The essence of Vincent van Gogh will infuse the lobby of the Lantern Theater through the happy medium of inspirations of the famous painter by local artists.
Four painters have captured the excitement and color of van Gogh’s life and art in these symbolic paintings which will find conspicuous places in the cozy theater operated by The Conway Community Arts Association at 1021 Van Ronkle Street.
The paintings, on loan from Carmen’s Art and Antiques in downtown Conway, will be made available for purchase, with part of the proceeds going to the Lantern Theater.
The van Gogh inspired art are the creations of artists Gene Hatfield, Gary Scroggs, Maryann Schigur and Cecillia Sloat; Each in a distinctive way has captured the vigor of Van Gogh as they have envisioned it.
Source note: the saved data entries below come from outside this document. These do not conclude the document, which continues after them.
-- ==== Sys2Proof/Laws/MemHealth.lean ====
section
/-! SUPPORT. Laws of memory: what every operation of Machine/Health.lean leaves of it, and that its form is kept. -/

namespace Sys2Proof.Machine

open Sys2Proof

@[simp] theorem State.addDebt_mem (s : State) (c x t0 : Nat) : (State.addDebt s c x t0).mem = s.mem := by
  simp [State.addDebt]

@[simp] theorem State.boundary_mem (s : State) (c : Nat) : (State.boundary s c).mem = s.mem := by
  simp only [State.boundary]; (repeat' split) <;> (try simp)

@[simp] theorem State.npEnd_memWf (s : State) (t : Nat) (h : Memory.wf s.mem = true) : Memory.wf (State.npEnd s t).mem = true := by
  simp only [State.npEnd]; (repeat' split) <;> (try simp (maxDischargeDepth := 40) [h])

@[simp] theorem State.popPp_mem (s : State) (uid : Nat) : (State.popPp s uid).mem = s.mem := by
  unfold State.popPp; with_reducible rfl

@[simp] theorem State.endOp_memWf (s : State) (o : Op) (st : Nat) (flags : Nat) (h : Memory.wf s.mem = true) : Memory.wf (State.endOp s o st flags).mem = true := by
  simp (maxDischargeDepth := 40) [State.endOp, h]

@[simp] theorem State.failOp_memWf (s : State) (o : Op) (h : Memory.wf s.mem = true) : Memory.wf (State.failOp s o).mem = true := by
  simp (maxDischargeDepth := 40) [State.failOp, h]

@[simp] theorem State.lostOp_memWf (s : State) (o : Op) (k u sub : Nat) (h : Memory.wf s.mem = true) : Memory.wf (State.lostOp s o k u sub).mem = true := by
  simp (maxDischargeDepth := 40) [State.lostOp, h]

@[simp] theorem State.mapSync_mem (s : State) : (State.mapSync s).mem = s.mem := by
  simp [State.mapSync]

@[simp] theorem State.alertSync_mem (s : State) : (State.alertSync s).mem = s.mem := by
  simp [State.alertSync]

@[simp] theorem State.floorCheck_mem (s : State) (k u : Nat) : (State.floorCheck s k u).mem = s.mem := by
  simp only [State.floorCheck]; (repeat' split) <;> (try simp)

@[simp] theorem State.susSync_mem (s : State) (k : Nat) (u : Nat) : (State.susSync s k u).mem = s.mem := by
  simp only [State.susSync]; (repeat' split) <;> (try simp)

@[simp] theorem State.rollWindow_mem (s : State) (k : Nat) (u : Nat) : (State.rollWindow s k u).mem = s.mem := by
  simp only [State.rollWindow]; (repeat' split) <;> (try simp)

@[simp] theorem State.countOps_mem (s : State) (k : Nat) (u : Nat) (n : Nat) : (State.countOps s k u n).mem = s.mem := by
  simp only [State.countOps]; (repeat' split) <;> (try simp)

@[simp] theorem State.setRole_mem (s : State) (ch : Nat) (r : Nat) : (State.setRole s ch r).mem = s.mem := by
  simp [State.setRole]

@[simp] theorem State.rotSync_mem (s : State) : (State.rotSync s).mem = s.mem := by
  simp only [State.rotSync]; (repeat' split) <;> (try simp)

@[simp] theorem State.startMig_mem (s : State) (slot : Nat) (src : Nat) (dst : Nat) (upper : Bool) (retire : Bool) : (State.startMig s slot src dst upper retire).mem = s.mem := by
  simp only [State.startMig]; (repeat' split) <;> (try simp)

@[simp] theorem State.dropMig_mem (s : State) : (State.dropMig s).mem = s.mem := by
  simp only [State.dropMig]; (repeat' split) <;> (try simp)

@[simp] theorem State.noTarget_mem (s : State) (f : Nat) : (State.noTarget s f).mem = s.mem := by
  simp only [State.noTarget]; (repeat' split) <;> (try simp)

@[simp] theorem State.evacuate_mem (s : State) (f : Nat) : (State.evacuate s f).mem = s.mem := by
  simp only [State.evacuate]; (repeat' split) <;> (try simp)

@[simp] theorem State.retireChan_mem (s : State) (f : Nat) : (State.retireChan s f).mem = s.mem := by
  simp only [State.retireChan]; (repeat' split) <;> (try simp)

@[simp] theorem State.leaveService_memWf (s : State) (c : Nat) (h : Memory.wf s.mem = true) : Memory.wf (State.leaveService s c).mem = true := by
  simp (maxDischargeDepth := 40) +contextual [State.leaveService, h]

@[simp] theorem State.portOut_mem (s : State) (q : Nat) : (State.portOut s q).mem = s.mem := by
  simp [State.portOut]

@[simp] theorem State.laneOut_mem (s : State) (u : Nat) : (State.laneOut s u).mem = s.mem := by
  simp only [State.laneOut]; (repeat' split) <;> (try simp)

@[simp] theorem State.retireEffect_memWf (s : State) (k : Nat) (u : Nat) (h : Memory.wf s.mem = true) : Memory.wf (State.retireEffect s k u).mem = true := by
  simp only [State.retireEffect]; (repeat' split) <;> (try simp_all (maxDischargeDepth := 40))

@[simp] theorem State.retire_memWf (s : State) (k : Nat) (u : Nat) (h : Memory.wf s.mem = true) : Memory.wf (State.retire s k u).mem = true := by
  simp only [State.retire]; (repeat' split) <;> (try simp (maxDischargeDepth := 40) [h])

@[simp] theorem State.spareGroup_memWf (s : State) (g : Nat) (h : Memory.wf s.mem = true) : Memory.wf (State.spareGroup s g).mem = true := by
  simp (maxDischargeDepth := 40) +contextual [State.spareGroup, h]

@[simp] theorem State.declare_memWf (s : State) (k : Nat) (u : Nat) (h : Memory.wf s.mem = true) : Memory.wf (State.declare s k u).mem = true := by
  simp only [State.declare]; (repeat' split) <;> (try simp (maxDischargeDepth := 40) [h])

@[simp] theorem State.detect_memWf (s : State) (k : Nat) (u : Nat) (h : Memory.wf s.mem = true) : Memory.wf (State.detect s k u).mem = true := by
  simp (maxDischargeDepth := 40) [State.detect, h]

@[simp] theorem State.exhaustWith_memWf (s : State) (k : Nat) (u : Nat) (r : Report) (h : Memory.wf s.mem = true) : Memory.wf (State.exhaustWith s k u r).mem = true := by
  simp (maxDischargeDepth := 40) [State.exhaustWith, h]

@[simp] theorem State.exhaust_memWf (s : State) (k : Nat) (u : Nat) (h : Memory.wf s.mem = true) : Memory.wf (State.exhaust s k u).mem = true := by
  simp (maxDischargeDepth := 40) [State.exhaust, h]

end Sys2Proof.Machine
end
The production of “Vincent” scheduled for Sept. 7, 8, 14, 15 at 7:30 p.m. and September 16 at 2:30 p.m. will find its engrossment through the projection of images. Tom McLeod’s one-man performance presents the story of the famed artist in a touching and emotional manner.
The story of the famous painter is accompanied by more than 125 images projected on a screen onstage. They help in telling the story by showing the progression of his work and in helping to accentuate the major players and events of Vincent’s life.
“Vincent” has touched the animas of local artists who, like Hatfield, is inclined to say “I continue to create, with the help of God, messages and icons which feed our souls — or how else can we explain our galleries, museums and art objects/performances?”
Artists have more highly tuned senses than most people and this explains how artists express themselves with the help of their muses — spirits guiding them, helping them, Hatfield says.
Sloat enjoys various subjects in her art but the greatest enjoyment is figure painting. She began dabbling in oils after moving to Conway in the early 70s. After raising her family and retiring from the Conway School District, she enjoys various subjects in her art but the greatest enjoyment is from figure painting. Her studio is located in her home in Conway.
Scroggs’ passion for the Impressionist and Expressionist Movements is noted in his vibrant and colorful paintings. He is a prolific painter who has mastered colors with precise and almost sublime artistry. He suggests that he creates paintings of an expressionistic nature. Many times they represent landscapes with flowing and vibrant colors. His art is said to reflect glimpses of humanistic interpersonal relationships with nature.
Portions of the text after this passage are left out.